Bird's ministry and work remained busy in spite of persecution, however. To a large degree many ignored the prohibitions set out by the mullahs. Since women were forbidden and unwilling to visit a foreign male doctor and the medical needs were so great, many continued to visit Bird when they felt that the mullah's spies were not watching. Bird writes of receiving one hundred and two patients, men and women, in one morning alone. Further, the bans on seeing Bird actually advertised her dispensaries, and, when the mullahs withdrew their bans, many more patients flocked to see her.
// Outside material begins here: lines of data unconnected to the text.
-- ==== Sys2Proof/Tests/Slice0.lean ====
section
/-! SUPPORT. Tests: the ill-formed terms WellFormed refuses, words written out from the formats of spec/30_encoding.md,
single steps with the results of spec/95_test_vectors.md (vectors E1 to E8, VA, VP, VH, VX, VC, VM, VF), and for every
statement of the Obligations file that has hypotheses a concrete state and operands that meet them. -/

namespace Sys2Proof.Tests

open Sys2Proof Sys2Proof.Machine

/-! ## Helpers -/

/-- A machine launched on a stream: BE, `PREFIX_PO` = 1, the 64-byte check on, `IMAGE_BASE` = `ENTRY_PC` = 0x1000,
`END_PC` the end of the image (the defaults of spec/95). -/
def machine (stream : List Byte) : State :=
  { State.reset with
    mem := Memory.ofImage 0x1000 stream
    run := { RunConsts.reset with endPc := 0x1000#64 + BitVec.ofNat 64 stream.length } }

/-- The same in Compressed mode. -/
def compressed (stream : List Byte) : State := { machine stream with mode := .compressed }

/-- The same with the image, and so the pc, at another address. -/
def machineAt (base : Word) (stream : List Byte) : State :=
  { machine stream with
    pc := base
    mem := Memory.ofImage base.toNat stream
    run := { RunConsts.reset with
      imageBase := base, entryPc := base, endPc := base + BitVec.ofNat 64 stream.length } }

def nextOf : Host.Outcome State Fault Refusal → Option State
  | .next s => some s
  | .fault _ => none
  | .refused _ => none

def faultOf : Host.Outcome State Fault Refusal → Option Fault
  | .next _ => none
  | .fault f => some f
  | .refused _ => none

def refusalOf : Host.Outcome State Fault Refusal → Option Refusal
  | .next _ => none
  | .fault _ => none
  | .refused r => some r

theorem next_of_nextOf {o : Host.Outcome State Fault Refusal} (h : (nextOf o).isSome = true) : ∃ t, o = .next t := by
  cases o with
  | next t => exact ⟨t, rfl⟩
  | fault _ => cases h
  | refused _ => cases h

theorem fault_of_faultOf {o : Host.Outcome State Fault Refusal} {f : Fault} (h : faultOf o = some f) : o = .fault f := by
  cases o with
  | next _ => cases h
  | fault _ => cases h; rfl
  | refused _ => cases h

theorem refused_of_refusalOf {o : Host.Outcome State Fault Refusal} {r : Refusal} (h : refusalOf o = some r) :
    o = .refused r := by
  cases o with
  | next _ => cases h
  | fault _ => cases h
  | refused _ => cases h; rfl

/-- A stream holds given bytes, checked byte by byte. -/
theorem bytes_hold {fetch : Nat → Except Reject Byte} {a : Nat} {bytes : List Byte}
    (h : ∀ k, k < bytes.length → fetch (a + k) = .ok (bytes.getD k 0#8)) :
    ∀ k b, bytes[k]? = some b → fetch (a + k) = .ok b := by
  intro k b hb
  obtain ⟨hk, rfl⟩ := List.getElem?_eq_some_iff.mp hb
  rw [h k hk, List.getD_eq_getElem _ _ hk]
Widespread persecution broke out again in 1897 but this time against converts as well as the CMS missionaries. Despite this, the CMS medical ministry grew—in part because the Iranians valued the medical and educational services missionaries offered.

== Final years ==
Mary Bird left her work in Julfa and Isfahan in 1897, traveling back to England on a furlough and spoke of her work in Iran throughout England and Canada, inspiring many. She returned to Persia in 1899 and spent five years continuing her medical and teaching ministries in Yezd and Kerman. When her younger sister married in 1904 and could no longer care for their ailing mother, Bird travelled to Liverpool, England, to take her sister's place. During her eight-year stay there, Bird effectively advocated missions. Bird moved back to Iran in 1911 after her mother's death and resumed her work. After another four years of missionary service, Mary Bird died on August 16, 1914, from typhoid fever.

== Writing ==
Besides her constant written communication with her family, friends, and the CMS headquarters in England, Bird wrote a book in 1899, Persian Women and Their Creed, which outlines some of the CMS missionary work among Iranian women and children, Bird's observations of the Iranian culture, and some personal accounts of medical work and converts. She wrote it in order to raise awareness in England of “the spiritual needs of Persian women.”

==Sources==
- Bird, Mary. Persian Women and Their Creed. London: Church Missionary Society, Salisbury Square, E.C., 1899.
- Duffy, Joan R. "Bird, Mary Rebecca Stewart." In Biographical Dictionary of Christian Missions. Edited by Gerald H. Anderson, p. 65. New York: Macmillan Reference USA, 1998.
- Francis-Dehqani, Gulnar Eleanor. "CMS Women Missionaries in Iran, 1891-1934: Attitudes Towards Islam and Muslim Women." In Women, Religion and Culture in Iran. Edited by Sarah Ansari and Vanessa Martin, p. 27-50. London: Curzon Press, 2002.
- Keen, Rosemary, "Church Missionary Society Archive," Adam Matthew Publications (accessed March 3, 2011).
- Naghibi, Nima. Rethinking Global Sisterhood: Western Feminism and Iran. Minneapolis, MN: University of Minnesota Press, 2007.
- Rice, Clara C. Mary Bird in Persia. London: Church Missionary Society, Salisbury Square, E.C., 1916.
- Vander Werff, Lyle L. Christian Mission to Muslims: the record. Pasadena, CA: William Carey Library Publishers, 1977.